If it still does not solve your problem, you'll have to explain exactly what you mean by "my vector contains not one but many sequences": define what you mean by a sequence and tell us how sequences can be identified by scanning through your two vectors.
Part I: given two sequences, find the longest common subsequence
LongestCommonSubsequence <- function(X, Y) {
m <- length(X)
n <- length(Y)
C <- matrix(0, 1 + m, 1 + n)
for (i in seq_len(m)) {
for (j in seq_len(n)) {
if (X[i] == Y[j]) {
C[i + 1, j + 1] = C[i, j] + 1
} else {
C[i + 1, j + 1] = max(C[i + 1, j], C[i, j + 1])
}
}
}
backtrack <- function(C, X, Y, i, j) {
if (i == 1 | j == 1) {
return(data.frame(I = c(), J = c(), LCS = c()))
} else if (X[i - 1] == Y[j - 1]) {
return(rbind(backtrack(C, X, Y, i - 1, j - 1),
data.frame(LCS = X[i - 1], I = i - 1, J = j - 1)))
} else if (C[i, j - 1] > C[i - 1, j]) {
return(backtrack(C, X, Y, i, j - 1))
} else {
return(backtrack(C, X, Y, i - 1, j))
}
}
return(backtrack(C, X, Y, m + 1, n + 1))
}
Part II: given two sequences, find the shortest common supersequence
ShortestCommonSupersequence <- function(X, Y) {
LCS <- LongestCommonSubsequence(X, Y)[c("I", "J")]

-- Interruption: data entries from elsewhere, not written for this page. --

@[simp] theorem State.modPart_mem (s : State) (g : Part → Part) : (s.modPart g).mem = s.mem := rfl
@[simp] theorem State.modPart_poison (s : State) (g : Part → Part) : (s.modPart g).poison = s.poison := rfl
@[simp] theorem State.modPart_hart (s : State) (g : Part → Part) : (s.modPart g).hart = s.hart := rfl
@[simp] theorem State.modPart_harts (s : State) (g : Part → Part) : (s.modPart g).harts = s.harts := rfl
@[simp] theorem State.modPart_part (s : State) (g : Part → Part) : (s.modPart g).part = g s.part := rfl
@[simp] theorem State.modPart_pkg (s : State) (g : Part → Part) : (s.modPart g).pkg = s.pkg := rfl
@[simp] theorem State.modPart_pfx (s : State) (g : Part → Part) : (s.modPart g).pfx = s.pfx := rfl
@[simp] theorem State.modPart_agenda (s : State) (g : Part → Part) : (s.modPart g).agenda = s.agenda := rfl
@[simp] theorem State.modPart_freeCount (s : State) (g : Part → Part) : (s.modPart g).freeCount = s.freeCount := rfl
@[simp] theorem State.modPart_ran (s : State) (g : Part → Part) : (s.modPart g).ran = s.ran := rfl
@[simp] theorem State.modPart_split (s : State) (g : Part → Part) : (s.modPart g).split = s.split := rfl
@[simp] theorem State.modPart_tail (s : State) (g : Part → Part) : (s.modPart g).tail = s.tail := rfl

@[simp] theorem State.modPkg_mem (s : State) (g : Pkg → Pkg) : (s.modPkg g).mem = s.mem := rfl
@[simp] theorem State.modPkg_poison (s : State) (g : Pkg → Pkg) : (s.modPkg g).poison = s.poison := rfl
@[simp] theorem State.modPkg_hart (s : State) (g : Pkg → Pkg) : (s.modPkg g).hart = s.hart := rfl
@[simp] theorem State.modPkg_harts (s : State) (g : Pkg → Pkg) : (s.modPkg g).harts = s.harts := rfl
@[simp] theorem State.modPkg_part (s : State) (g : Pkg → Pkg) : (s.modPkg g).part = s.part := rfl
@[simp] theorem State.modPkg_pkg (s : State) (g : Pkg → Pkg) : (s.modPkg g).pkg = g s.pkg := rfl
@[simp] theorem State.modPkg_pfx (s : State) (g : Pkg → Pkg) : (s.modPkg g).pfx = s.pfx := rfl
@[simp] theorem State.modPkg_agenda (s : State) (g : Pkg → Pkg) : (s.modPkg g).agenda = s.agenda := rfl
@[simp] theorem State.modPkg_freeCount (s : State) (g : Pkg → Pkg) : (s.modPkg g).freeCount = s.freeCount := rfl
@[simp] theorem State.modPkg_ran (s : State) (g : Pkg → Pkg) : (s.modPkg g).ran = s.ran := rfl
@[simp] theorem State.modPkg_split (s : State) (g : Pkg → Pkg) : (s.modPkg g).split = s.split := rfl
@[simp] theorem State.modPkg_tail (s : State) (g : Pkg → Pkg) : (s.modPkg g).tail = s.tail := rfl
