theorem completeBars_same (h : AtBar N i L bar u) : AtBar N i L (bar.completed L.length) (u.completeBars N) := by
  refine h.adjustTeams (fun _ => rfl) fun x hx hN => ?_
  rw [if_pos (beq_iff_eq.2 hN)]
  have hb : x.bars[i.val] = bar := h.bar x hx hN
  simp only [Fin.getElem_fin, Vector.getElem_ofFn, h.expected_eq, TeamBar.completed, hb]

/-! ### Steps on members -/

/-- A change of one member that keeps who it is, its team and its join. -/
theorem adjustMembers (h : AtBar N i L bar u) {g : Member → Member} {e : Brief → Brief}
    (hk : ∀ y, (g y).who = y.who ∧ (g y).team = y.team ∧ (g y).since = y.since)
    (hb : ∀ y ∈ u.part.members, y.team = N → brief i (if y.who == who then g y else y) = e (brief i y)) :
    AtBar N i (L.map e) bar (u.modPart fun p => { p with members := adjust (fun y => y.who == who) g p.members }) := by
  have hkeep : ∀ y : Member, (if y.who == who then g y else y).who = y.who ∧ (if y.who == who then g y else y).team = y.team ∧
      (if y.who == who then g y else y).since = y.since := fun y => by
    split
    · exact hk y
    · exact ⟨rfl, rfl, rfl⟩
  refine ⟨?_, ?_, ?_, h.bar, h.team⟩
  · simp only [State.modPart, adjust, List.filter_map, List.map_map, ← h.briefs]
    have hf : u.part.members.filter ((fun m => m.team == N) ∘ fun y => if y.who == who then g y else y) =
        u.part.members.filter fun m => m.team == N :=
      List.filter_congr fun y _ => by simp only [Function.comp, (hkeep y).2.1]
    rw [hf]
    refine List.map_congr_left fun y hy => ?_
    obtain ⟨hmem, hteam⟩ := List.mem_filter.1 hy
    exact hb y hmem (eq_of_beq hteam)
  · have hwho : (u.part.members.map fun y => if y.who == who then g y else y).map Member.who = u.part.members.map Member.who := by
      rw [List.map_map]
      exact List.map_congr_left fun y _ => (hkeep y).1
    exact (congrArg List.Nodup hwho).mpr h.nodup
  · intro y hy hN
    obtain ⟨z, hz, rfl⟩ := List.mem_map.1 hy
    obtain ⟨-, hteam, hsince⟩ := hkeep z
    rw [hsince]
    exact h.expected z hz (hteam.symm.trans hN)

end AtBar

/-! ## One arrival (R157) -/

/-- A member with its arrival at barrier j in a phase. -/
def Member.arrive (j : Fin 16) (phase : BitVec 32) (y : Member) : Member :=
  { y with pending := y.pending ||| (1#16 <<< j.val), phase := y.phase.set j phase }

/-- The member who with its arrival. -/
def State.memberArrives (s : State) (who : HartId) (j : Fin 16) (phase : BitVec 32) : State :=
  s.modPart fun p => { p with members := adjust (fun y => y.who == who) (Member.arrive j phase) p.members }

/-- The arrival was already pending in the phase. -/
def Brief.again (phase : BitVec 32) (e : Brief) : Bool := e.pend && e.phase == phase

section Arrival

variable {N a : BitVec 16} {i j : Fin 16} {L : List Brief} {bar : TeamBar} {u : State} {who : HartId} {y : Member} {phase : BitVec 32} {e : Brief}

theorem getLsbD_setBit (p : BitVec 16) (i j : Fin 16) : (p ||| 1#16 <<< j.val).getLsbD i = (p.getLsbD i || decide (i = j)) := by
  have h : (1#16 <<< j.val).getLsbD i = decide (i = j) := getLsbD_bit (BitVec.ofFin i) (BitVec.ofFin j) |>.trans (by simp)
  rw [BitVec.getLsbD_or, h]

theorem brief_arrive_same : brief i (y.arrive i phase) = { brief i y with pend := true, phase := phase } := by
  simp only [brief, Member.arrive, getLsbD_setBit, decide_true, Bool.or_true]
  congr
  exact Vector.getElem_set_self ..

theorem brief_arrive_other (h : j ≠ i) : brief i (y.arrive j phase) = brief i y := by
  simp only [brief, Member.arrive, getLsbD_setBit, decide_eq_false h.symm, Bool.or_false]
  congr 1
  exact Vector.getElem_set_ne j.isLt i.isLt fun he => h (Fin.ext he)

/-- The arrival of the thread who, counted. -/
def State.countArrival (s : State) (a : BitVec 16) (j : Fin 16) (who : HartId) (phase : BitVec 32) : State :=
  ((s.memberArrives who j phase).modBar a j fun b => { b with count := b.count + 1 }).completeBars a

/-- An arrival either has no effect or is that of a member of the team, and counts. -/
theorem applyArrival_cases (a : BitVec 16) (j : Fin 16) (u : State) (who : HartId) :
    u.applyArrival a j who = u ∨
    ∃ m x, u.memberOf who = some m ∧ u.team? a = some x ∧ m.team = a ∧ u.applyArrival a j who = u.countArrival a j who x.bars[j].phase := by
  unfold State.applyArrival
  split
  next m x hm hx =>
    dsimp only
    split
    · exact .inl rfl
    next hc =>
      rw [Bool.not_eq_true, Bool.or_eq_false_iff] at hc
      exact .inr ⟨m, x, hm, hx, by simpa using hc.1, rfl⟩
  · exact .inl rfl

namespace AtBar

/-- An arrival at another barrier, or of another team. -/
theorem applyArrival_other (h : AtBar N i L bar u) (hlt : bar.count < L.length) (hne : a ≠ N ∨ j ≠ i) (who : HartId) :
    AtBar N i L bar (u.applyArrival a j who) := by
  rcases applyArrival_cases a j u who with he | ⟨m, x, hm, -, hteam, he⟩
  · rwa [he]
  have hmem : AtBar N i L bar (u.memberArrives who j x.bars[j].phase) := by
    have hadj := h.adjustMembers (who := who) (g := Member.arrive j x.bars[j].phase) (e := id) (fun _ => ⟨rfl, rfl, rfl⟩) fun y hy hN => by
      split
      next hw =>
        have hym : y = m := Option.some.inj ((h.memberOf_eq hy).symm.trans (by rw [eq_of_beq hw, hm]))
        exact brief_arrive_other (hne.resolve_left (not_not.2 (by rw [← hteam, ← hym, hN])))
      · rfl
    rwa [List.map_id] at hadj
  have hbar := hmem.modBar_other (fun b => { b with count := b.count + 1 }) hne
  rw [he, State.countArrival]
  by_cases ha : a = N
  · subst ha
    have hdone := hbar.completeBars_same
    rwa [TeamBar.completed_of_lt hlt] at hdone
  · exact hbar.completeBars_other ha

theorem exists_member (h : AtBar N i L bar u) (he : e ∈ L) : ∃ m ∈ u.part.members, m.team = N ∧ brief i m = e := by
  rw [← h.briefs, List.mem_map] at he
  obtain ⟨m, hm, rfl⟩ := he
  obtain ⟨hmem, hteam⟩ := List.mem_filter.1 hm
  exact ⟨m, hmem, eq_of_beq hteam, rfl⟩

theorem exists_team? (h : AtBar N i L bar u) : ∃ x, u.team? N = some x := by
  obtain ⟨x, hx, hN⟩ := h.team
  exact Option.isSome_iff_exists.1 (List.find?_isSome.2 ⟨x, hx, beq_iff_eq.2 hN⟩)

theorem who_nodup (h : AtBar N i L bar u) : (L.map Brief.who).Nodup := by
  rw [← h.briefs, List.map_map]
  exact h.nodup.sublist (List.filter_sublist.map _)

theorem brief_inj (h : AtBar N i L bar u) {e f : Brief} (he : e ∈ L) (hf : f ∈ L) (hw : e.who = f.who) : e = f :=
  List.inj_on_of_nodup_map h.who_nodup he hf hw

/-- An arrival of the team at the barrier. -/
theorem applyArrival_own (h : AtBar N i L bar u) (he : e ∈ L) :
    AtBar N i (L.map (Brief.arrive [e.who] bar.phase))
      (if e.again bar.phase then bar else { bar with count := bar.count + 1 }.completed L.length) (u.applyArrival N i e.who) := by
  obtain ⟨m, hm, hteam, rfl⟩ := h.exists_member he
  obtain ⟨x, hx⟩ := h.exists_team?
  have hm? : u.memberOf (brief i m).who = some m := h.memberOf_eq hm
  have hagain : m.arrived i x.bars[i].phase = (brief i m).again bar.phase := by rw [h.team?_bar hx]; rfl
  have heq : u.applyArrival N i (brief i m).who =
      if (brief i m).again bar.phase then u else u.countArrival N i m.who bar.phase := by
    simp only [State.applyArrival, hm?, hx, hteam, bne_self_eq_false, Bool.false_or, hagain]
    rw [h.team?_bar hx]
    rfl
  rw [heq]
  split
  next hag =>
    obtain ⟨hpend, hphase⟩ := Bool.and_eq_true_iff.1 hag
    have hsame : L.map (Brief.arrive [(brief i m).who] bar.phase) = L := by
      refine (List.map_congr_left fun f hf => ?_).trans (List.map_id L)
      unfold Brief.arrive
      split
      next hw =>
        rw [h.brief_inj hf he (List.mem_singleton.1 hw), ← hpend, ← eq_of_beq hphase]
        rfl
      · rfl
    rwa [hsame]
  next hag =>
    have hmem := h.adjustMembers (who := m.who) (g := Member.arrive i bar.phase) (e := Brief.arrive [m.who] bar.phase)
      (fun _ => ⟨rfl, rfl, rfl⟩) fun y hy hN => by
        by_cases hw : y.who = m.who
        · rw [if_pos (beq_iff_eq.2 hw), brief_arrive_same, Brief.arrive, if_pos (show (brief i y).who ∈ [m.who] from List.mem_singleton.2 hw)]
        · rw [if_neg (by simpa using hw), Brief.arrive, if_neg (by simpa [brief] using hw)]
    have hdone := (hmem.modBar_same fun b => { b with count := b.count + 1 }).completeBars_same
    rwa [List.length_map] at hdone

end AtBar

end Arrival

end Sys2Proof.Machine
end
section
/-! ## The arrivals of an A-clock, counted at its end (R155 to R157) -/
namespace Sys2Proof.Machine

variable {N : BitVec 16} {i : Fin 16} {L A : List Brief} {bar : TeamBar} {s u : State}

/-! ## The arrivals on the barrier, in turn -/

/-- The barrier after k arrivals that count, of len members. -/
def TeamBar.after (b : TeamBar) (k len : Nat) : TeamBar :=
  if b.count + k = len then { b with phase := b.phase + 1, count := 0 } else { b with count := b.count + k }

theorem map_arrive_nil (L : List Brief) (phase : BitVec 32) : L.map (Brief.arrive [] phase) = L :=
  (List.map_congr_left fun _ _ => if_neg List.not_mem_nil).trans (List.map_id L)

theorem map_arrive_cons (w : HartId) (ws : List HartId) (L : List Brief) (phase : BitVec 32) :
    (L.map (Brief.arrive [w] phase)).map (Brief.arrive ws phase) = L.map (Brief.arrive (w :: ws) phase) := by
  rw [List.map_map]
  refine List.map_congr_left fun e _ => ?_
  by_cases h1 : e.who = w <;> by_cases h2 : e.who ∈ ws <;> simp [Brief.arrive, h1, h2]

namespace AtBar

/-- Arrivals of members that differ, counted in turn: the phase advances at the last of them or not at all. -/
theorem foldl_applyArrival (h : AtBar N i L bar u) (hA : ∀ e ∈ A, e ∈ L) (hnd : (A.map Brief.who).Nodup) (hlt : bar.count < L.length)
    (hle : bar.count + A.countP (fun e => !e.again bar.phase) ≤ L.length)
    (hlast : bar.count + A.countP (fun e => !e.again bar.phase) = L.length → ∀ e ∈ A, e.again bar.phase = false) :
    AtBar N i (L.map (Brief.arrive (A.map Brief.who) bar.phase)) (bar.after (A.countP fun e => !e.again bar.phase) L.length)
      ((A.map Brief.who).foldl (State.applyArrival N i) u) := by
  induction A generalizing L bar u with
  | nil =>
    rw [List.map_nil, map_arrive_nil]
    rwa [TeamBar.after, if_neg (by simp; omega)]
  | cons e A ih =>
    have hL : e ∈ L := hA e List.mem_cons_self
    have hone := h.applyArrival_own hL
    rw [List.map_cons, List.nodup_cons] at hnd
    have hrest : ∀ f ∈ A, f ∈ L.map (Brief.arrive [e.who] bar.phase) := fun f hf => by
      refine List.mem_map.2 ⟨f, hA f (List.mem_cons_of_mem _ hf), if_neg fun hw => hnd.1 ?_⟩
      rw [← List.mem_singleton.1 hw]
      exact List.mem_map_of_mem hf
    have hlen : (L.map (Brief.arrive [e.who] bar.phase)).length = L.length := List.length_map ..
    rw [List.map_cons, List.foldl_cons, ← map_arrive_cons]
    cases hag : e.again bar.phase with
    | true =>
      simp only [List.countP_cons, hag, if_true, Bool.not_true, Bool.false_eq_true, if_false, Nat.add_zero] at hone hle hlast ⊢
      have hih := ih hone hrest hnd.2 (by rwa [hlen]) (by rwa [hlen]) fun hk f hf => hlast (by rwa [hlen] at hk) f (List.mem_cons_of_mem _ hf)
      rwa [hlen] at hih
    | false =>
      simp only [List.countP_cons, hag, Bool.not_false, if_true, Bool.false_eq_true, if_false] at hone hle hlast ⊢
      by_cases hfull : bar.count + 1 = L.length
      · have hnone : A.countP (fun e => !e.again bar.phase) = 0 := by omega
        have hA' : A = [] := List.eq_nil_iff_forall_not_mem.2 fun f hf => by
          have h1 := List.countP_eq_zero.1 hnone f hf
          rw [hlast (by omega) f (List.mem_cons_of_mem _ hf)] at h1
          exact h1 rfl
        subst hA'
        rw [List.map_nil, map_arrive_nil, TeamBar.after, if_pos (by simpa using hfull)]
        rw [TeamBar.completed, if_pos (by simp; omega)] at hone
        exact hone
      · rw [TeamBar.completed_of_lt (by show bar.count + 1 < _; omega)] at hone
        have hlt' : bar.count + 1 < L.length := by omega
        have hle' : bar.count + 1 + A.countP (fun e => !e.again bar.phase) ≤ L.length := by omega
        have hih := ih hone hrest hnd.2 (by rw [hlen]; exact hlt') (by rw [hlen]; exact hle') fun hk f hf =>
          hlast (by rw [hlen] at hk; rw [← hk, Nat.add_comm _ 1, ← Nat.add_assoc]) f (List.mem_cons_of_mem _ hf)
        rw [hlen] at hih
        have hk : ∀ k, TeamBar.after { bar with count := bar.count + 1 } k L.length = bar.after (k + 1) L.length := fun k => by
          simp only [TeamBar.after, Nat.add_assoc, Nat.add_comm 1]
        rwa [hk] at hih

end AtBar

/-! ## One barrier's arrivals -/

/-- The arrivals on a barrier that count. -/
def TeamBar.counted (b : TeamBar) (L : List Brief) : Nat := L.countP fun e => b.arriving.contains e.who && !e.again b.phase

/-- The barrier with its arrivals counted. -/
def TeamBar.settled (b : TeamBar) (L : List Brief) : TeamBar := { b.after (b.counted L) L.length with arriving := [] }

theorem TeamBar.settled_eq (b : TeamBar) (L : List Brief) :
    b.settled L = if b.count + b.counted L = L.length then ⟨b.phase + 1, 0, []⟩ else ⟨b.phase, b.count + b.counted L, []⟩ := by
  unfold TeamBar.settled TeamBar.after
  split <;> rfl

/-- The arrivals are of members that differ, and complete the phase without second arrivals or leave it open. -/
structure Fair (L : List Brief) (b : TeamBar) : Prop where
  nodup : b.arriving.Nodup
  member : ∀ w ∈ b.arriving, w ∈ L.map Brief.who
  open_ : b.count < L.length
  room : b.count + b.counted L ≤ L.length
  last : b.count + b.counted L = L.length → ∀ e ∈ L, e.who ∈ b.arriving → e.again b.phase = false

theorem TeamBar.counted_nil {b : TeamBar} (h : b.arriving = []) (L : List Brief) : b.counted L = 0 := by
  simp [TeamBar.counted, h]

theorem Fair.of_none {b : TeamBar} (h : b.arriving = []) (hlt : b.count < L.length) : Fair L b where
  nodup := by simp [h]
  member := by simp [h]
  open_ := hlt
  room := by rw [TeamBar.counted_nil h]; omega
  last := by simp [h]

theorem TeamBar.settled_of_none {b : TeamBar} (h : b.arriving = []) (hlt : b.count < L.length) : b.settled L = b := by
  rw [TeamBar.settled, TeamBar.counted_nil h, TeamBar.after, if_neg (by omega), Nat.add_zero, ← h]

theorem Fair.settled_open (h : Fair L bar) : (bar.settled L).count < L.length := by
  have hroom := h.room
  have hopen := h.open_
  simp only [TeamBar.settled, TeamBar.after]
  split
  · show 0 < _
    omega
  · show bar.count + bar.counted L < _
    omega

/-- The members that arrive, in the order of the arrivals. -/
theorem Fair.exists_briefs (h : Fair L bar) (hL : (L.map Brief.who).Nodup) {ws : List HartId} (hp : ws.Perm bar.arriving) :
    ∃ A : List Brief, ws = A.map Brief.who ∧ A.Perm (L.filter fun e => bar.arriving.contains e.who) := by
  have hperm : ws.Perm ((L.filter fun e => bar.arriving.contains e.who).map Brief.who) := by
    refine hp.trans ((List.perm_ext_iff_of_nodup h.nodup (hL.sublist (List.filter_sublist.map _))).2 fun w => ⟨fun hw => ?_, fun hw => ?_⟩)
    · obtain ⟨e, he, rfl⟩ := List.mem_map.1 (h.member w hw)
      exact List.mem_map_of_mem (List.mem_filter.2 ⟨he, List.contains_iff_mem.2 hw⟩)
    · obtain ⟨e, he, rfl⟩ := List.mem_map.1 hw
      exact List.contains_iff_mem.1 (List.mem_filter.1 he).2
  exact (congrFun₂ (List.eq_map_comp_perm Brief.who) ws _).mpr hperm
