-- ==== Sys2Proof/Machine/Step.lean ====
section
/-! DEFINITION. One step of the machine (R33), and placing an instruction where the step fetches it. -/

namespace Sys2Proof.Machine

/-- Run what a step boundary has fetched. -/
def runFetched : Fetched → Host.Outcome State Fault Refusal
  | .wait t => .next t
  | .instr e t =>
    match decode e with
    | .ok i => exec i t
    | .error why => .refused (.undecodable why)
  | .plainTransact f t => .next (runTransact f t)
  | .recvData t => .next (recvDataStep t)
  | .recvBlock t => .next (recvBlockStep t)
  | .emit r t => .next (emitStep r t)

/-- One step: accept a request or a session action, one UsbWrite, one UsbRead, emit a result, or wait (R33). -/
def step (s : State) : Host.Outcome State Fault Refusal := runFetched (fetch s)

/-- Put an encoded object where the step fetches it: requests and session actions on the request port of an idle block,
frames and packets at the sequencer position that runs them, with nothing presented at that step boundary (log 1, log 15). -/
def State.withEncoded (s : State) : Encoded → State
  | .request r => { s with seq := .idle, port := .request r :: s.port }
  | .session b => { s with seq := .idle, port := .session b :: s.port }
  | .packet raw => { s with seq := .packet raw, port := .nothing :: s.port }
  | .frame f => { s with seq := .frame f, port := .nothing :: s.port }

/-- `s` with the instruction of a word of spec/opcode_table.json placed where the step fetches it. -/
def State.withFetchWord (s : State) (nbits w : Nat) : State :=
  match tableEncoded nbits w with
  | some e => s.withEncoded e
  | none => s

end Sys2Proof.Machine
end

X.df <- data.frame(X = X, I = seq_along(X), stringsAsFactors = FALSE)
Y.df <- data.frame(Y = Y, J = seq_along(Y), stringsAsFactors = FALSE)
ALL <- merge(LCS, X.df, by = "I", all = TRUE)
ALL <- merge(ALL, Y.df, by = "J", all = TRUE)
ALL <- ALL[order(pmax(ifelse(is.na(ALL$I), 0, ALL$I),
ifelse(is.na(ALL$J), 0, ALL$J))), ]
ALL$SCS <- ifelse(is.na(ALL$X), ALL$Y, ALL$X)
ALL
}
Your Example:
ShortestCommonSupersequence(X = c("a","g","b","h","a","g","c"),
Y = c("a","g","b","a","g","b","h","c"))
# J I X Y SCS
# 1 1 1 a a a
# 2 2 2 g g g
# 3 3 3 b b b
# 9 NA 4 h <NA> h
# 4 4 5 a a a
# 5 5 6 g g g
# 6 6 NA <NA> b b
# 7 7 NA <NA> h h
# 8 8 7 c c c
(where the two updated vectors are in columns X and Y.)